» **EXERCISE GOAL**
Check each line of the listing below for the string "their", then copy every line that has it.

- - - - - - -

-- ==== Sys2Proof/Certificates/Slice0/Obligations.lean ====
section
/-! DEFINITION. Sys2Proof/Certificates/Slice0/Obligations.lean: the statements for the provers. Each one's docstring names the rules of spec/ that it
formalises, or says that it is derived. Runs, Fixed, LongReg and their like are defined in Sys2Proof/Safety.lean. -/

open Sys2Proof Sys2Proof.Machine

/-! ### Registers, integer instructions -/

/-- R17, R198: g0 reads zero and p0 reads true in every lane, and a write to either is discarded. -/
def Obligations.FixedRegisters : Prop := ∀ (s : State) (l : CtxId) (v : Word) (b : Bool),
  s.rg l 0 = 0 ∧ s.rp l 0 = true ∧ s.wg l 0 v = s ∧ s.wp l 0 b = s

/-- R199, R200: the INT-R functions in every active lane, SAT clear and set, and what stays; the counts, the reversals and the bit fields by the bits
of their results; the function values and fields of the major that raise ILLEGAL. -/
def Obligations.IntegerRegisterResults : Prop :=
  (∀ (s : State) (sm : Bool) (d a b : Reg) (p : PReg),
  let x := fun l => s.rg l a
  let y := fun l => s.rg l b
  let n := fun l => (s.rg l b).toNat % 64
  Fixed (.add sm d a b false) sm d (fun l => x l + y l) s ∧
  Fixed (.sub sm d a b false) sm d (fun l => x l - y l) s ∧
  Fixed (.add sm d a b true) sm d (fun l => BitVec.ofInt 64 (max (-2 ^ 63) (min (2 ^ 63 - 1) ((x l).toInt + (y l).toInt)))) s ∧
  Fixed (.sub sm d a b true) sm d (fun l => BitVec.ofInt 64 (max (-2 ^ 63) (min (2 ^ 63 - 1) ((x l).toInt - (y l).toInt)))) s ∧
  Fixed (.and sm d a b) sm d (fun l => x l &&& y l) s ∧
  Fixed (.or sm d a b) sm d (fun l => x l ||| y l) s ∧
  Fixed (.xor sm d a b) sm d (fun l => x l ^^^ y l) s ∧
  Fixed (.andn sm d a b) sm d (fun l => x l &&& ~~~y l) s ∧
  Fixed (.orn sm d a b) sm d (fun l => x l ||| ~~~y l) s ∧
  Fixed (.sll sm d a b) sm d (fun l => x l <<< n l) s ∧
  Fixed (.srl sm d a b) sm d (fun l => x l >>> n l) s ∧
  Fixed (.sra sm d a b) sm d (fun l => (x l).sshiftRight (n l)) s ∧
  Fixed (.rol sm d a b) sm d (fun l => (x l).rotateLeft (n l)) s ∧
  Fixed (.ror sm d a b) sm d (fun l => (x l).rotateRight (n l)) s ∧
  Fixed (.slt sm d a b) sm d (fun l => if (x l).toInt < (y l).toInt then 1 else 0) s ∧
  Fixed (.sltu sm d a b) sm d (fun l => if (x l).toNat < (y l).toNat then 1 else 0) s ∧
  Fixed (.min sm d a b) sm d (fun l => if (x l).toInt ≤ (y l).toInt then x l else y l) s ∧
  Fixed (.max sm d a b) sm d (fun l => if (x l).toInt ≤ (y l).toInt then y l else x l) s ∧
  Fixed (.minn sm d a b) sm d (fun l => if (x l).toNat ≤ (y l).toNat then x l else y l) s ∧
  Fixed (.maxn sm d a b) sm d (fun l => if (x l).toNat ≤ (y l).toNat then y l else x l) s ∧
  Fixed (.sextB sm d a) sm d (fun l => ((x l).setWidth 8).signExtend 64) s ∧
  Fixed (.sextH sm d a) sm d (fun l => ((x l).setWidth 16).signExtend 64) s ∧
  Fixed (.sextW sm d a) sm d (fun l => ((x l).setWidth 32).signExtend 64) s ∧
  Fixed (.zextW sm d a) sm d (fun l => ((x l).setWidth 32).setWidth 64) s ∧
  Fixed (.sel sm d a b p) sm d (fun l => if s.rp l p then x l else y l) s) ∧
  (∀ (s : State) (sm : Bool) (d a : Reg),
  let x := fun l => s.rg l a
  (∃ v, Fixed (.clz sm d a) sm d v s ∧ ∀ l, (v l).toNat ≤ 64 ∧ (∀ i, 64 - (v l).toNat ≤ i → i < 64 → (x l).getLsbD i = false) ∧
    ((v l).toNat < 64 → (x l).getLsbD (63 - (v l).toNat) = true)) ∧
  (∃ v, Fixed (.ctz sm d a) sm d v s ∧ ∀ l, (v l).toNat ≤ 64 ∧ (∀ i, i < (v l).toNat → (x l).getLsbD i = false) ∧
    ((v l).toNat < 64 → (x l).getLsbD (v l).toNat = true)) ∧
  (∃ v, Fixed (.pop sm d a) sm d v s ∧ ∀ l, (v l).toNat = (List.range 64).countP fun i => (x l).getLsbD i) ∧
  (∃ v, Fixed (.brev sm d a) sm d v s ∧ ∀ l i, i < 64 → (v l).getLsbD i = (x l).getLsbD (63 - i)) ∧
  (∃ v, Fixed (.bswap sm d a) sm d v s ∧ ∀ l i, i < 64 → (v l).getLsbD i = (x l).getLsbD (8 * (7 - i / 8) + i % 8))) ∧
  (∀ (s : State) (sm : Bool) (d a b : Reg),
  let pos := fun l => (s.rg l b).toNat % 64
  let len := fun l => min ((s.rg l b).toNat / 256 % 128) (64 - pos l)
  (∃ v, Fixed (.bfx sm d a b) sm d v s ∧ ∀ l i, i < 64 → (v l).getLsbD i = (decide (i < len l) && (s.rg l a).getLsbD (pos l + i))) ∧
  (∃ v, Fixed (.bfi sm d a b) sm d v s ∧ ∀ l i, i < 64 → (v l).getLsbD i =
    if pos l ≤ i ∧ i < pos l + len l then (s.rg l a).getLsbD (i - pos l) else (s.rg l d).getLsbD i)) ∧
  ((∀ (sm t : Bool) (d a b : Reg) (p : PReg),
    let word := fun (d a b : Reg) (f : Nat) => some (sm.toNat * 2 ^ 31 + 2 ^ 25 + d.val * 2 ^ 20 + a.val * 2 ^ 15 + b.val * 2 ^ 10 + f)
    encode (.add sm d a b t) = word d a b (512 * t.toNat) ∧ encode (.sub sm d a b t) = word d a b (1 + 512 * t.toNat) ∧
    encode (.and sm d a b) = word d a b 0x2 ∧ encode (.or sm d a b) = word d a b 0x3 ∧ encode (.xor sm d a b) = word d a b 0x4 ∧
    encode (.andn sm d a b) = word d a b 0x5 ∧ encode (.orn sm d a b) = word d a b 0x6 ∧ encode (.sll sm d a b) = word d a b 0x7 ∧
    encode (.srl sm d a b) = word d a b 0x8 ∧ encode (.sra sm d a b) = word d a b 0x9 ∧ encode (.rol sm d a b) = word d a b 0xA ∧
    encode (.ror sm d a b) = word d a b 0xB ∧ encode (.slt sm d a b) = word d a b 0xC ∧ encode (.sltu sm d a b) = word d a b 0xD ∧
    encode (.min sm d a b) = word d a b 0xE ∧ encode (.max sm d a b) = word d a b 0xF ∧ encode (.minn sm d a b) = word d a b 0x10 ∧
    encode (.maxn sm d a b) = word d a b 0x11 ∧ encode (.clz sm d a) = word d a 0 0x12 ∧ encode (.ctz sm d a) = word d a 0 0x13 ∧
    encode (.pop sm d a) = word d a 0 0x14 ∧ encode (.brev sm d a) = word d a 0 0x15 ∧ encode (.bswap sm d a) = word d a 0 0x16 ∧
    encode (.sextB sm d a) = word d a 0 0x17 ∧ encode (.sextH sm d a) = word d a 0 0x18 ∧ encode (.sextW sm d a) = word d a 0 0x19 ∧
    encode (.zextW sm d a) = word d a 0 0x1A ∧ encode (.bfx sm d a b) = word d a b 0x1B ∧ encode (.bfi sm d a b) = word d a b 0x1C ∧
    encode (.sel sm d a b p) = word d a b (0x1D + 64 * p.val)) ∧
  ∀ w, fld w 25 6 = 1 →
    (0x1E ≤ fld w 0 6 ∨ (fld w 9 1 = 1 ∧ 2 ≤ fld w 0 6) ∨ (fld w 6 3 ≠ 0 ∧ fld w 0 6 ≠ 0x1D) ∨
      (fld w 10 5 ≠ 0 ∧ 0x12 ≤ fld w 0 6 ∧ fld w 0 6 ≤ 0x1A)) → decodeWord w = .error (.unassigned 1)) ∧
  (∀ s : State, fld s.subj.num 25 6 = 1 → Traps .illegalEncoding cILLEGAL s)

/-- R201: the immediate majors; SHI with IMM15[7:6] = 0b11 or a bit of IMM15[14:8] set raises ILLEGAL. -/
def Obligations.IntegerImmediateResults : Prop :=
  (∀ (s : State) (sm : Bool) (d a : Reg) (i : BitVec 15) (k : BitVec 14) (n : Fin 64) (h : Fin 16)
    (v : BitVec 16) (j : BitVec 20),
  let x := fun l => s.rg l a
  let m : Word := i.signExtend 64
  let c : Word := k.signExtend 64
  Fixed (.addi sm d a i) sm d (fun l => x l + m) s ∧
  Fixed (.andi sm d a i) sm d (fun l => x l &&& m) s ∧
  Fixed (.ori sm d a i) sm d (fun l => x l ||| m) s ∧
  Fixed (.xori sm d a i) sm d (fun l => x l ^^^ m) s ∧
  Fixed (.slli sm d a n) sm d (fun l => x l <<< n.val) s ∧
  Fixed (.srli sm d a n) sm d (fun l => x l >>> n.val) s ∧
  Fixed (.srai sm d a n) sm d (fun l => (x l).sshiftRight n.val) s ∧
  Fixed (.sltii sm d a k) sm d (fun l => if (x l).toInt < c.toInt then 1 else 0) s ∧
  Fixed (.sltin sm d a k) sm d (fun l => if (x l).toNat < c.toNat then 1 else 0) s ∧
  Fixed (.lih sm d h v) sm d (fun _ => BitVec.ofNat 64 (v.toNat * 2 ^ (4 * h.val))) s ∧
  Fixed (.adpc sm d j) sm d (fun _ => (s.ctx s.cur).pc + j.signExtend 64 * 2 ^ 14) s) ∧
  (∀ w, fld w 25 6 = 6 → (fld w 6 2 = 3 ∨ fld w 8 7 ≠ 0) → decodeWord w = .error (.unassigned 6)) ∧
  (∀ s : State, fld s.subj.num 25 6 = 6 → Traps .illegalEncoding cILLEGAL s)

- - - - - - -

» **TASK RESPONSE**
formalises, or says that it is derived. Runs, Fixed, LongReg and their like are defined in Sys2Proof/Safety.lean. -/
of their results; the function values and fields of the major that raise ILLEGAL. -/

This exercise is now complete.